Focal adhesions (FAs) strengthen their link with the actin cytoskeleton to resist force. Talin-vinculin association could reinforce actin anchoring to FAs by controlling actin polymerization. However, the actin polymerization activity of the talin-vinculin complex is not known because it requires the reconstitution of the mechanical and biochemical activation steps that control the association of talin and vinculin and the exposure of their actin-binding domains. By combining kinetic and binding assays with single actin filament observations in TIRF microscopy, we show that the association of talin and vinculin mutants, mimicking different degrees of activation, results in a variety of activities.

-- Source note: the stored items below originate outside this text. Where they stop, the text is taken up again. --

-- ==== Sys2Proof/Laws/State.lean ====
section
/-! SUPPORT. One lemma per field of the state for each named update, so that no later proof unfolds one; and the
fields of the player and channel updates. -/

namespace Sys2Proof.Machine

/-! ### `retire` -/

@[simp] theorem retire_ring (term : Bool) (s : State) :
    (retire term s).ring = clearOpcode s.ring s.rd := rfl

@[simp] theorem retire_wr (term : Bool) (s : State) :
    (retire term s).wr = s.wr := rfl

@[simp] theorem retire_pub (term : Bool) (s : State) :
    (retire term s).pub = s.pub := rfl

@[simp] theorem retire_lap (term : Bool) (s : State) :
    (retire term s).lap = s.lap := rfl

@[simp] theorem retire_hwm (term : Bool) (s : State) :
    (retire term s).hwm = s.hwm := rfl

@[simp] theorem retire_mbox (term : Bool) (s : State) :
    (retire term s).mbox = s.mbox := rfl

@[simp] theorem retire_active (term : Bool) (s : State) :
    (retire term s).active = activeFor (remAfterStep term s.rem) := rfl

@[simp] theorem retire_rd (term : Bool) (s : State) :
    (retire term s).rd = s.rd + 1 := rfl

@[simp] theorem retire_rem (term : Bool) (s : State) :
    (retire term s).rem = remAfterStep term s.rem := rfl

@[simp] theorem retire_soundMode (term : Bool) (s : State) :
    (retire term s).soundMode = s.soundMode := rfl

@[simp] theorem retire_players (term : Bool) (s : State) :
    (retire term s).players = s.players := rfl

@[simp] theorem retire_ticksPerBeat (term : Bool) (s : State) :
    (retire term s).ticksPerBeat = s.ticksPerBeat := rfl

@[simp] theorem retire_inputs (term : Bool) (s : State) :
    (retire term s).inputs = s.inputs := rfl

/-! ### `modifyPlayer` -/

@[simp] theorem modifyPlayer_ring (p : Byte) (f : Player → Player) (s : State) :
    (modifyPlayer p f s).ring = s.ring := rfl

@[simp] theorem modifyPlayer_wr (p : Byte) (f : Player → Player) (s : State) :
    (modifyPlayer p f s).wr = s.wr := rfl

@[simp] theorem modifyPlayer_pub (p : Byte) (f : Player → Player) (s : State) :
    (modifyPlayer p f s).pub = s.pub := rfl

@[simp] theorem modifyPlayer_lap (p : Byte) (f : Player → Player) (s : State) :
    (modifyPlayer p f s).lap = s.lap := rfl

@[simp] theorem modifyPlayer_hwm (p : Byte) (f : Player → Player) (s : State) :
    (modifyPlayer p f s).hwm = s.hwm := rfl

@[simp] theorem modifyPlayer_mbox (p : Byte) (f : Player → Player) (s : State) :
    (modifyPlayer p f s).mbox = s.mbox := rfl

@[simp] theorem modifyPlayer_active (p : Byte) (f : Player → Player) (s : State) :
    (modifyPlayer p f s).active = s.active := rfl

@[simp] theorem modifyPlayer_rd (p : Byte) (f : Player → Player) (s : State) :
    (modifyPlayer p f s).rd = s.rd := rfl

@[simp] theorem modifyPlayer_rem (p : Byte) (f : Player → Player) (s : State) :
    (modifyPlayer p f s).rem = s.rem := rfl

@[simp] theorem modifyPlayer_soundMode (p : Byte) (f : Player → Player) (s : State) :
    (modifyPlayer p f s).soundMode = s.soundMode := rfl

@[simp] theorem modifyPlayer_players (p : Byte) (f : Player → Player) (s : State) :
    (modifyPlayer p f s).players = s.players.modify p.toNat f := rfl

@[simp] theorem modifyPlayer_ticksPerBeat (p : Byte) (f : Player → Player) (s : State) :
    (modifyPlayer p f s).ticksPerBeat = s.ticksPerBeat := rfl

@[simp] theorem modifyPlayer_inputs (p : Byte) (f : Player → Player) (s : State) :
    (modifyPlayer p f s).inputs = s.inputs := rfl

/-! ### `modifyAllPlayers` -/

@[simp] theorem modifyAllPlayers_ring (f : Player → Player) (s : State) :
    (modifyAllPlayers f s).ring = s.ring := rfl

@[simp] theorem modifyAllPlayers_wr (f : Player → Player) (s : State) :
    (modifyAllPlayers f s).wr = s.wr := rfl

@[simp] theorem modifyAllPlayers_pub (f : Player → Player) (s : State) :
    (modifyAllPlayers f s).pub = s.pub := rfl

@[simp] theorem modifyAllPlayers_lap (f : Player → Player) (s : State) :
    (modifyAllPlayers f s).lap = s.lap := rfl

@[simp] theorem modifyAllPlayers_hwm (f : Player → Player) (s : State) :
    (modifyAllPlayers f s).hwm = s.hwm := rfl

@[simp] theorem modifyAllPlayers_mbox (f : Player → Player) (s : State) :
    (modifyAllPlayers f s).mbox = s.mbox := rfl

@[simp] theorem modifyAllPlayers_active (f : Player → Player) (s : State) :
    (modifyAllPlayers f s).active = s.active := rfl

@[simp] theorem modifyAllPlayers_rd (f : Player → Player) (s : State) :
    (modifyAllPlayers f s).rd = s.rd := rfl

@[simp] theorem modifyAllPlayers_rem (f : Player → Player) (s : State) :
    (modifyAllPlayers f s).rem = s.rem := rfl

@[simp] theorem modifyAllPlayers_soundMode (f : Player → Player) (s : State) :
    (modifyAllPlayers f s).soundMode = s.soundMode := rfl

@[simp] theorem modifyAllPlayers_players (f : Player → Player) (s : State) :
    (modifyAllPlayers f s).players = s.players.map f := rfl

@[simp] theorem modifyAllPlayers_ticksPerBeat (f : Player → Player) (s : State) :
    (modifyAllPlayers f s).ticksPerBeat = s.ticksPerBeat := rfl

@[simp] theorem modifyAllPlayers_inputs (f : Player → Player) (s : State) :
    (modifyAllPlayers f s).inputs = s.inputs := rfl

/-! ### `runHook` -/

@[simp] theorem runHook_ring (h : List Player → Nat → Player) (s : State) :
    (runHook h s).ring = s.ring := rfl

@[simp] theorem runHook_wr (h : List Player → Nat → Player) (s : State) :
    (runHook h s).wr = s.wr := rfl

@[simp] theorem runHook_pub (h : List Player → Nat → Player) (s : State) :
    (runHook h s).pub = s.pub := rfl

@[simp] theorem runHook_lap (h : List Player → Nat → Player) (s : State) :
    (runHook h s).lap = s.lap := rfl

@[simp] theorem runHook_hwm (h : List Player → Nat → Player) (s : State) :
    (runHook h s).hwm = s.hwm := rfl

@[simp] theorem runHook_mbox (h : List Player → Nat → Player) (s : State) :
    (runHook h s).mbox = s.mbox := rfl

@[simp] theorem runHook_active (h : List Player → Nat → Player) (s : State) :
    (runHook h s).active = s.active := rfl

@[simp] theorem runHook_rd (h : List Player → Nat → Player) (s : State) :
    (runHook h s).rd = s.rd := rfl

@[simp] theorem runHook_rem (h : List Player → Nat → Player) (s : State) :
    (runHook h s).rem = s.rem := rfl

@[simp] theorem runHook_soundMode (h : List Player → Nat → Player) (s : State) :
    (runHook h s).soundMode = s.soundMode := rfl

@[simp] theorem runHook_players (h : List Player → Nat → Player) (s : State) :
    (runHook h s).players = s.players.mapIdx fun p _ => h s.players p := rfl

@[simp] theorem runHook_ticksPerBeat (h : List Player → Nat → Player) (s : State) :
    (runHook h s).ticksPerBeat = s.ticksPerBeat := rfl

@[simp] theorem runHook_inputs (h : List Player → Nat → Player) (s : State) :
    (runHook h s).inputs = s.inputs := rfl

/-! ### `modifyChannel` -/

@[simp] theorem modifyChannel_ring (p c : Byte) (f : Channel → Channel) (s : State) :
    (modifyChannel p c f s).ring = s.ring := rfl

@[simp] theorem modifyChannel_wr (p c : Byte) (f : Channel → Channel) (s : State) :
    (modifyChannel p c f s).wr = s.wr := rfl

@[simp] theorem modifyChannel_pub (p c : Byte) (f : Channel → Channel) (s : State) :
    (modifyChannel p c f s).pub = s.pub := rfl

@[simp] theorem modifyChannel_lap (p c : Byte) (f : Channel → Channel) (s : State) :
    (modifyChannel p c f s).lap = s.lap := rfl

@[simp] theorem modifyChannel_hwm (p c : Byte) (f : Channel → Channel) (s : State) :
    (modifyChannel p c f s).hwm = s.hwm := rfl

@[simp] theorem modifyChannel_mbox (p c : Byte) (f : Channel → Channel) (s : State) :
    (modifyChannel p c f s).mbox = s.mbox := rfl

@[simp] theorem modifyChannel_active (p c : Byte) (f : Channel → Channel) (s : State) :
    (modifyChannel p c f s).active = s.active := rfl

@[simp] theorem modifyChannel_rd (p c : Byte) (f : Channel → Channel) (s : State) :
    (modifyChannel p c f s).rd = s.rd := rfl

@[simp] theorem modifyChannel_rem (p c : Byte) (f : Channel → Channel) (s : State) :
    (modifyChannel p c f s).rem = s.rem := rfl

@[simp] theorem modifyChannel_soundMode (p c : Byte) (f : Channel → Channel) (s : State) :
    (modifyChannel p c f s).soundMode = s.soundMode := rfl

@[simp] theorem modifyChannel_players (p c : Byte) (f : Channel → Channel) (s : State) :
    (modifyChannel p c f s).players = s.players.modify p.toNat (Player.modifyChannel c f) := rfl

@[simp] theorem modifyChannel_ticksPerBeat (p c : Byte) (f : Channel → Channel) (s : State) :
    (modifyChannel p c f s).ticksPerBeat = s.ticksPerBeat := rfl

@[simp] theorem modifyChannel_inputs (p c : Byte) (f : Channel → Channel) (s : State) :
    (modifyChannel p c f s).inputs = s.inputs := rfl

/-! ### `soundModeEffect` -/

@[simp] theorem soundModeEffect_ring (a : Args) (s : State) :
    (soundModeEffect a s).ring = s.ring := rfl

@[simp] theorem soundModeEffect_wr (a : Args) (s : State) :
    (soundModeEffect a s).wr = s.wr := rfl

@[simp] theorem soundModeEffect_pub (a : Args) (s : State) :
    (soundModeEffect a s).pub = s.pub := rfl

@[simp] theorem soundModeEffect_lap (a : Args) (s : State) :
    (soundModeEffect a s).lap = s.lap := rfl

@[simp] theorem soundModeEffect_hwm (a : Args) (s : State) :
    (soundModeEffect a s).hwm = s.hwm := rfl

@[simp] theorem soundModeEffect_mbox (a : Args) (s : State) :
    (soundModeEffect a s).mbox = s.mbox := rfl

@[simp] theorem soundModeEffect_active (a : Args) (s : State) :
    (soundModeEffect a s).active = s.active := rfl

@[simp] theorem soundModeEffect_rd (a : Args) (s : State) :
    (soundModeEffect a s).rd = s.rd := rfl

@[simp] theorem soundModeEffect_rem (a : Args) (s : State) :
    (soundModeEffect a s).rem = s.rem := rfl

@[simp] theorem soundModeEffect_soundMode (a : Args) (s : State) :
    (soundModeEffect a s).soundMode = a.payload := rfl

@[simp] theorem soundModeEffect_players (a : Args) (s : State) :
    (soundModeEffect a s).players = s.players := rfl

@[simp] theorem soundModeEffect_ticksPerBeat (a : Args) (s : State) :
    (soundModeEffect a s).ticksPerBeat = s.ticksPerBeat := rfl

@[simp] theorem soundModeEffect_inputs (a : Args) (s : State) :
    (soundModeEffect a s).inputs = s.inputs := rfl

/-! ### `resetBlock` -/

@[simp] theorem resetBlock_ring (s : State) :
    (resetBlock s).ring = [] := rfl

@[simp] theorem resetBlock_wr (s : State) :
    (resetBlock s).wr = 0 := rfl

@[simp] theorem resetBlock_pub (s : State) :
    (resetBlock s).pub = 0 := rfl

@[simp] theorem resetBlock_lap (s : State) :
    (resetBlock s).lap = false := rfl

@[simp] theorem resetBlock_hwm (s : State) :
    (resetBlock s).hwm = 0 := rfl

@[simp] theorem resetBlock_mbox (s : State) :
    (resetBlock s).mbox = [] := rfl

@[simp] theorem resetBlock_active (s : State) :
    (resetBlock s).active = false := rfl

@[simp] theorem resetBlock_rd (s : State) :
    (resetBlock s).rd = 0 := rfl

@[simp] theorem resetBlock_rem (s : State) :
    (resetBlock s).rem = 0 := rfl

@[simp] theorem resetBlock_soundMode (s : State) :
    (resetBlock s).soundMode = 0 := rfl

@[simp] theorem resetBlock_players (s : State) :
    (resetBlock s).players = List.replicate s.players.length Player.reset := rfl

@[simp] theorem resetBlock_ticksPerBeat (s : State) :
    (resetBlock s).ticksPerBeat = s.ticksPerBeat := rfl

@[simp] theorem resetBlock_inputs (s : State) :
    (resetBlock s).inputs = s.inputs := rfl

/-! ### `withFetchWord` -/

@[simp] theorem withFetchWord_ring (s : State) (nbits w : Nat) :
    (s.withFetchWord nbits w).ring = ringStore s.ring s.rd (tableRecord nbits w) := rfl

@[simp] theorem withFetchWord_wr (s : State) (nbits w : Nat) :
    (s.withFetchWord nbits w).wr = s.wr := rfl

@[simp] theorem withFetchWord_pub (s : State) (nbits w : Nat) :
    (s.withFetchWord nbits w).pub = s.pub := rfl

@[simp] theorem withFetchWord_lap (s : State) (nbits w : Nat) :
    (s.withFetchWord nbits w).lap = s.lap := rfl

@[simp] theorem withFetchWord_hwm (s : State) (nbits w : Nat) :
    (s.withFetchWord nbits w).hwm = s.hwm := rfl

@[simp] theorem withFetchWord_mbox (s : State) (nbits w : Nat) :
    (s.withFetchWord nbits w).mbox = s.mbox := rfl

@[simp] theorem withFetchWord_active (s : State) (nbits w : Nat) :
    (s.withFetchWord nbits w).active = true := rfl

@[simp] theorem withFetchWord_rd (s : State) (nbits w : Nat) :
    (s.withFetchWord nbits w).rd = s.rd := rfl

@[simp] theorem withFetchWord_rem (s : State) (nbits w : Nat) :
    (s.withFetchWord nbits w).rem = if s.rem = 0 then 1 else s.rem := rfl

@[simp] theorem withFetchWord_soundMode (s : State) (nbits w : Nat) :
    (s.withFetchWord nbits w).soundMode = s.soundMode := rfl

@[simp] theorem withFetchWord_players (s : State) (nbits w : Nat) :
    (s.withFetchWord nbits w).players = s.players := rfl

@[simp] theorem withFetchWord_ticksPerBeat (s : State) (nbits w : Nat) :
    (s.withFetchWord nbits w).ticksPerBeat = s.ticksPerBeat := rfl

@[simp] theorem withFetchWord_inputs (s : State) (nbits w : Nat) :
    (s.withFetchWord nbits w).inputs = .step :: s.inputs := rfl

/-! ### Predicates that read only the player file -/

theorem playerCount_eq (s : State) : s.playerCount = s.players.length := rfl

/-! ### Player and channel updates -/

theorem Player.modifyChannel_eq (c : Byte) (f : Channel → Channel) (P : Player) :
    Player.modifyChannel c f P = { P with chans := (Player.modifyChannel c f P).chans } := by
  unfold Player.modifyChannel
  split <;> rfl

theorem Player.modifyChannel_of_lt (c : Byte) (f : Channel → Channel) (P : Player) (h : c.toNat < 16) :
    Player.modifyChannel c f P = { P with chans := P.chans.set c.toNat (P.chans[c.toNat].map f) } := by
  simp [Player.modifyChannel, h]

/-- One channel read after a write to one. -/
theorem Player.chan?_modifyChannel (c d : Byte) (f : Channel → Channel) (P : Player) :
    (Player.modifyChannel c f P).chan? d = if d = c then (P.chan? c).map f else P.chan? d := by
  by_cases hc : c.toNat < 16
  · rw [Player.modifyChannel_of_lt c f P hc]
    unfold Player.chan?
    by_cases hd : d = c
    · subst hd
      simp [hc]
    · have hne : c.toNat ≠ d.toNat := fun h => hd (BitVec.eq_of_toNat_eq h.symm)
      by_cases hd16 : d.toNat < 16
      · simp [hd, hd16, hne]
      · simp [hd, hd16]
  · unfold Player.modifyChannel Player.chan?
    by_cases hd : d = c
    · subst hd
      simp [hc]
    · simp [hc, hd]

@[simp] theorem Player.markVolDirty_volDirty (P : Player) : P.markVolDirty.volDirty = true := rfl

@[simp] theorem Changes.markVolume_volume (c : Changes) : c.markVolume.volume = true := rfl

@[simp] theorem Changes.markPan_pan (c : Changes) : c.markPan.pan = true := rfl

@[simp] theorem Changes.markFreqScale_freqScale (c : Changes) : c.markFreqScale.freqScale = true := rfl

/-! ### What a state is, field by field -/

/-- Two states with equal fields are equal. -/
theorem State.eq_of_fields {s t : State} (h1 : s.ring = t.ring) (h2 : s.wr = t.wr) (h3 : s.pub = t.pub)
    (h4 : s.lap = t.lap) (h5 : s.hwm = t.hwm) (h6 : s.mbox = t.mbox) (h7 : s.active = t.active)
    (h8 : s.rd = t.rd) (h9 : s.rem = t.rem) (h10 : s.soundMode = t.soundMode) (h11 : s.players = t.players)
    (h12 : s.ticksPerBeat = t.ticksPerBeat) (h13 : s.inputs = t.inputs) : s = t := by
  cases s
  cases t
  simp_all

end Sys2Proof.Machine
end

In particular, mechanically stretched talin and activated vinculin combine to stimulate actin assembly synergistically through a sequential mechanism in which filaments are nucleated, capped and released to elongate. Our findings suggest a versatile mechanism for the regulation of actin assembly in FAs subjected to various combinations of biochemical and mechanical cues.

中文翻译：

---

Talin 和 vinculin 结合它们的活动来触发肌动蛋白组装

粘着斑 (FAs) 加强了它们与肌动蛋白细胞骨架的联系以抵抗力。Talin-vinculin 结合可以通过控制肌动蛋白聚合来加强肌动蛋白对 FA 的锚定。然而，talin-vinculin 复合物的肌动蛋白聚合活性尚不清楚，因为它需要重建机械和生化激活步骤，这些步骤控制 talin 和 vinculin 的结合以及它们的肌动蛋白结合域的暴露。通过将动力学和结合测定与 TIRF 显微镜中的单肌动蛋白丝观察相结合，我们表明 talin 和 vinculin 突变体的关联，模拟不同程度的激活，导致各种活动。尤其是，机械拉伸的踝关节蛋白和激活的纽蛋白结合起来，通过细丝成核、加帽和释放以伸长的顺序机制协同刺激肌动蛋白组装。我们的研究结果表明，在受到各种生化和机械线索组合的影响下，FA 中肌动蛋白组装的调节机制多种多样。